Demander s’il faut l’apaiser ou non est complètement hors de propos.
Par Tatiana Stanovaya, chercheuse non résidente au Carnegie Endowment for International Peace.
« L’une des raisons pour lesquelles il est si difficile de comprendre les intentions russes – et ce qui est en jeu dans la guerre en Ukraine – est la divergence significative entre la façon dont les observateurs extérieurs voient les événements et la façon dont ils sont perçus depuis le Kremlin. Des choses qui paraissent évidentes pour certains, comme l’incapacité de la Russie à remporter une victoire militaire, sont perçues tout à fait différemment à Moscou. Le fait est que la plupart des discussions d’aujourd’hui sur la manière d’aider l’Ukraine à gagner sur le champ de bataille, de contraindre Kyiv à des concessions ou de permettre au président russe Vladimir Poutine de sauver la face ont peu de choses à voir avec la réalité.
Ici, je vais démystifier cinq hypothèses courantes sur la façon dont Poutine dit que c’était. L’Occident doit regarder la situation différemment s’il veut être plus efficace dans son approche et diminuer les risques d’escalade.

Hypothèse 1 : Poutine sait qu’il est en train de perdre.
Cela découle de l’idée erronée que l’objectif principal de la Russie est de prendre le contrôle de grandes parties de l’Ukraine – et donc, lorsque l’armée russe fonctionne mal, ne parvient pas à avancer, ou même recule, cela équivaut à un échec. Cependant, les principaux objectifs de Poutine dans cette guerre n’ont jamais été d’acquérir des morceaux de territoire ; il veut plutôt détruire l’Ukraine dans ce qu’il appelle un projet « anti-russe » et empêcher l’Occident d’utiliser le territoire ukrainien comme tête de pont pour des activités géopolitiques anti-russes. En conséquence, la Russie ne se considère pas comme un échec. L’Ukraine ne rejoindra pas l’OTAN ni ne pourra exister pacifiquement sans tenir compte des demandes russes de russification (ou de «dénazification» dans le langage de la propagande russe) et de «dé-NATOfication» (connue sous le nom de «démilitarisation» dans les termes de la propagande russe) – ce qui signifie un arrêt de toute coopération militaire avec l’OTAN. Pour atteindre ces objectifs, la Russie doit maintenir sa présence militaire sur le territoire ukrainien et continuer à attaquer les infrastructures ukrainiennes. Nul besoin de gains territoriaux majeurs ni de prise de Kyiv, la capitale de l’Ukraine (même s’il en rêvait au départ). Même l’annexion des régions de Louhansk et de Donetsk, que Moscou ne considère que comme une question de temps, est un objectif local auxiliaire pour faire payer à l’Ukraine les choix géopolitiques incorrects et pro-occidentaux des deux dernières décennies.
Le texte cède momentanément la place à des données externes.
@[simp] theorem State.withT_r (s : State) (v : Nat) : (s.withT v).r = s.r := rfl
@[simp] theorem State.withT_pc (s : State) (v : Nat) : (s.withT v).pc = s.pc := rfl
@[simp] theorem State.withT_mem (s : State) (v : Nat) : (s.withT v).mem = s.mem := rfl
@[simp] theorem State.withT_nmiPending (s : State) (v : Nat) : (s.withT v).nmiPending = s.nmiPending := rfl
@[simp] theorem State.withT_irqLine (s : State) (v : Nat) : (s.withT v).irqLine = s.irqLine := rfl
@[simp] theorem State.withT_svc (s : State) (v : Nat) : (s.withT v).svc = s.svc := rfl
@[simp] theorem State.withT_run (s : State) (v : Nat) : (s.withT v).run = s.run := rfl
@[simp] theorem State.withT_t (s : State) (v : Nat) : (s.withT v).t = v := rfl
@[simp] theorem State.withT_seq (s : State) (v : Nat) : (s.withT v).seq = s.seq := rfl
@[simp] theorem State.withT_lat (s : State) (v : Nat) : (s.withT v).lat = s.lat := rfl
@[simp] theorem State.withT_cyc (s : State) (v : Nat) : (s.withT v).cyc = s.cyc := rfl
@[simp] theorem State.withT_bus (s : State) (v : Nat) : (s.withT v).bus = s.bus := rfl
@[simp] theorem State.withT_events (s : State) (v : Nat) : (s.withT v).events = s.events := rfl
@[simp] theorem State.withT_inputs (s : State) (v : Nat) : (s.withT v).inputs = s.inputs := rfl
@[simp] theorem State.withT_cfg (s : State) (v : Nat) : (s.withT v).cfg = s.cfg := rfl

@[simp] theorem State.withSeq_r (s : State) (v : Seq) : (s.withSeq v).r = s.r := rfl
@[simp] theorem State.withSeq_pc (s : State) (v : Seq) : (s.withSeq v).pc = s.pc := rfl
@[simp] theorem State.withSeq_mem (s : State) (v : Seq) : (s.withSeq v).mem = s.mem := rfl
@[simp] theorem State.withSeq_nmiPending (s : State) (v : Seq) : (s.withSeq v).nmiPending = s.nmiPending := rfl
@[simp] theorem State.withSeq_irqLine (s : State) (v : Seq) : (s.withSeq v).irqLine = s.irqLine := rfl
@[simp] theorem State.withSeq_svc (s : State) (v : Seq) : (s.withSeq v).svc = s.svc := rfl
@[simp] theorem State.withSeq_run (s : State) (v : Seq) : (s.withSeq v).run = s.run := rfl
@[simp] theorem State.withSeq_t (s : State) (v : Seq) : (s.withSeq v).t = s.t := rfl
@[simp] theorem State.withSeq_seq (s : State) (v : Seq) : (s.withSeq v).seq = v := rfl
@[simp] theorem State.withSeq_lat (s : State) (v : Seq) : (s.withSeq v).lat = s.lat := rfl
@[simp] theorem State.withSeq_cyc (s : State) (v : Seq) : (s.withSeq v).cyc = s.cyc := rfl
@[simp] theorem State.withSeq_bus (s : State) (v : Seq) : (s.withSeq v).bus = s.bus := rfl
@[simp] theorem State.withSeq_events (s : State) (v : Seq) : (s.withSeq v).events = s.events := rfl
@[simp] theorem State.withSeq_inputs (s : State) (v : Seq) : (s.withSeq v).inputs = s.inputs := rfl
@[simp] theorem State.withSeq_cfg (s : State) (v : Seq) : (s.withSeq v).cfg = s.cfg := rfl

@[simp] theorem State.withLat_r (s : State) (v : Latches) : (s.withLat v).r = s.r := rfl
@[simp] theorem State.withLat_pc (s : State) (v : Latches) : (s.withLat v).pc = s.pc := rfl
@[simp] theorem State.withLat_mem (s : State) (v : Latches) : (s.withLat v).mem = s.mem := rfl
@[simp] theorem State.withLat_nmiPending (s : State) (v : Latches) : (s.withLat v).nmiPending = s.nmiPending := rfl
@[simp] theorem State.withLat_irqLine (s : State) (v : Latches) : (s.withLat v).irqLine = s.irqLine := rfl
@[simp] theorem State.withLat_svc (s : State) (v : Latches) : (s.withLat v).svc = s.svc := rfl
@[simp] theorem State.withLat_run (s : State) (v : Latches) : (s.withLat v).run = s.run := rfl
@[simp] theorem State.withLat_t (s : State) (v : Latches) : (s.withLat v).t = s.t := rfl
@[simp] theorem State.withLat_seq (s : State) (v : Latches) : (s.withLat v).seq = s.seq := rfl
@[simp] theorem State.withLat_lat (s : State) (v : Latches) : (s.withLat v).lat = v := rfl
@[simp] theorem State.withLat_cyc (s : State) (v : Latches) : (s.withLat v).cyc = s.cyc := rfl
@[simp] theorem State.withLat_bus (s : State) (v : Latches) : (s.withLat v).bus = s.bus := rfl
@[simp] theorem State.withLat_events (s : State) (v : Latches) : (s.withLat v).events = s.events := rfl
@[simp] theorem State.withLat_inputs (s : State) (v : Latches) : (s.withLat v).inputs = s.inputs := rfl
@[simp] theorem State.withLat_cfg (s : State) (v : Latches) : (s.withLat v).cfg = s.cfg := rfl

@[simp] theorem State.withCyc_r (s : State) (v : Nat) : (s.withCyc v).r = s.r := rfl
@[simp] theorem State.withCyc_pc (s : State) (v : Nat) : (s.withCyc v).pc = s.pc := rfl
@[simp] theorem State.withCyc_mem (s : State) (v : Nat) : (s.withCyc v).mem = s.mem := rfl
@[simp] theorem State.withCyc_nmiPending (s : State) (v : Nat) : (s.withCyc v).nmiPending = s.nmiPending := rfl
@[simp] theorem State.withCyc_irqLine (s : State) (v : Nat) : (s.withCyc v).irqLine = s.irqLine := rfl
@[simp] theorem State.withCyc_svc (s : State) (v : Nat) : (s.withCyc v).svc = s.svc := rfl
@[simp] theorem State.withCyc_run (s : State) (v : Nat) : (s.withCyc v).run = s.run := rfl
@[simp] theorem State.withCyc_t (s : State) (v : Nat) : (s.withCyc v).t = s.t := rfl
@[simp] theorem State.withCyc_seq (s : State) (v : Nat) : (s.withCyc v).seq = s.seq := rfl
@[simp] theorem State.withCyc_lat (s : State) (v : Nat) : (s.withCyc v).lat = s.lat := rfl
@[simp] theorem State.withCyc_cyc (s : State) (v : Nat) : (s.withCyc v).cyc = v := rfl
@[simp] theorem State.withCyc_bus (s : State) (v : Nat) : (s.withCyc v).bus = s.bus := rfl
@[simp] theorem State.withCyc_events (s : State) (v : Nat) : (s.withCyc v).events = s.events := rfl
@[simp] theorem State.withCyc_inputs (s : State) (v : Nat) : (s.withCyc v).inputs = s.inputs := rfl
@[simp] theorem State.withCyc_cfg (s : State) (v : Nat) : (s.withCyc v).cfg = s.cfg := rfl

@[simp] theorem State.withBus_r (s : State) (v : List BusCycle) : (s.withBus v).r = s.r := rfl
@[simp] theorem State.withBus_pc (s : State) (v : List BusCycle) : (s.withBus v).pc = s.pc := rfl
@[simp] theorem State.withBus_mem (s : State) (v : List BusCycle) : (s.withBus v).mem = s.mem := rfl
@[simp] theorem State.withBus_nmiPending (s : State) (v : List BusCycle) : (s.withBus v).nmiPending = s.nmiPending := rfl
@[simp] theorem State.withBus_irqLine (s : State) (v : List BusCycle) : (s.withBus v).irqLine = s.irqLine := rfl
@[simp] theorem State.withBus_svc (s : State) (v : List BusCycle) : (s.withBus v).svc = s.svc := rfl
@[simp] theorem State.withBus_run (s : State) (v : List BusCycle) : (s.withBus v).run = s.run := rfl
@[simp] theorem State.withBus_t (s : State) (v : List BusCycle) : (s.withBus v).t = s.t := rfl
@[simp] theorem State.withBus_seq (s : State) (v : List BusCycle) : (s.withBus v).seq = s.seq := rfl
@[simp] theorem State.withBus_lat (s : State) (v : List BusCycle) : (s.withBus v).lat = s.lat := rfl
@[simp] theorem State.withBus_cyc (s : State) (v : List BusCycle) : (s.withBus v).cyc = s.cyc := rfl
@[simp] theorem State.withBus_bus (s : State) (v : List BusCycle) : (s.withBus v).bus = v := rfl
@[simp] theorem State.withBus_events (s : State) (v : List BusCycle) : (s.withBus v).events = s.events := rfl
@[simp] theorem State.withBus_inputs (s : State) (v : List BusCycle) : (s.withBus v).inputs = s.inputs := rfl
@[simp] theorem State.withBus_cfg (s : State) (v : List BusCycle) : (s.withBus v).cfg = s.cfg := rfl

@[simp] theorem State.withEvents_r (s : State) (v : List PolicyEvent) : (s.withEvents v).r = s.r := rfl
@[simp] theorem State.withEvents_pc (s : State) (v : List PolicyEvent) : (s.withEvents v).pc = s.pc := rfl
@[simp] theorem State.withEvents_mem (s : State) (v : List PolicyEvent) : (s.withEvents v).mem = s.mem := rfl
@[simp] theorem State.withEvents_nmiPending (s : State) (v : List PolicyEvent) : (s.withEvents v).nmiPending = s.nmiPending := rfl
@[simp] theorem State.withEvents_irqLine (s : State) (v : List PolicyEvent) : (s.withEvents v).irqLine = s.irqLine := rfl
@[simp] theorem State.withEvents_svc (s : State) (v : List PolicyEvent) : (s.withEvents v).svc = s.svc := rfl
@[simp] theorem State.withEvents_run (s : State) (v : List PolicyEvent) : (s.withEvents v).run = s.run := rfl
@[simp] theorem State.withEvents_t (s : State) (v : List PolicyEvent) : (s.withEvents v).t = s.t := rfl
@[simp] theorem State.withEvents_seq (s : State) (v : List PolicyEvent) : (s.withEvents v).seq = s.seq := rfl
@[simp] theorem State.withEvents_lat (s : State) (v : List PolicyEvent) : (s.withEvents v).lat = s.lat := rfl
@[simp] theorem State.withEvents_cyc (s : State) (v : List PolicyEvent) : (s.withEvents v).cyc = s.cyc := rfl
@[simp] theorem State.withEvents_bus (s : State) (v : List PolicyEvent) : (s.withEvents v).bus = s.bus := rfl
@[simp] theorem State.withEvents_events (s : State) (v : List PolicyEvent) : (s.withEvents v).events = v := rfl
@[simp] theorem State.withEvents_inputs (s : State) (v : List PolicyEvent) : (s.withEvents v).inputs = s.inputs := rfl
@[simp] theorem State.withEvents_cfg (s : State) (v : List PolicyEvent) : (s.withEvents v).cfg = s.cfg := rfl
Aux yeux de Poutine, il ne perd pas cette guerre. En fait, il croit probablement qu’il est en train de gagner – et il est heureux d’attendre que l’Ukraine admette que la Russie est là pour toujours.
Hypothèse 2 : L’Occident devrait trouver un moyen d’aider Poutine à sauver la face, réduisant ainsi les risques d’une nouvelle escalade, éventuellement nucléaire.
Imaginez une situation où l’Ukraine accepte la plupart des demandes de la Russie : elle reconnaît la Crimée comme russe et le Donbass comme indépendant, s’engage dans une armée allégée et promet de ne jamais rejoindre l’OTAN. Cela mettra-t-il fin au conflit ? Même si, pour beaucoup, la réponse semble être un « oui » évident, ils sont incorrects. La Russie est peut-être enfermée dans une bataille avec l’Ukraine, mais géopolitiquement, elle se considère comme faisant la guerre à l’Occident sur le territoire ukrainien. Au Kremlin, l’Ukraine est considérée comme une arme anti-russe aux mains des Occidentaux – et sa destruction ne conduira pas automatiquement à la victoire de la Russie dans ce jeu géopolitique anti-occidental. Pour Poutine, cette guerre n’est pas entre la Russie et l’Ukraine – et le leadership ukrainien n’est pas un acteur indépendant mais un outil occidental qui doit être neutralisé.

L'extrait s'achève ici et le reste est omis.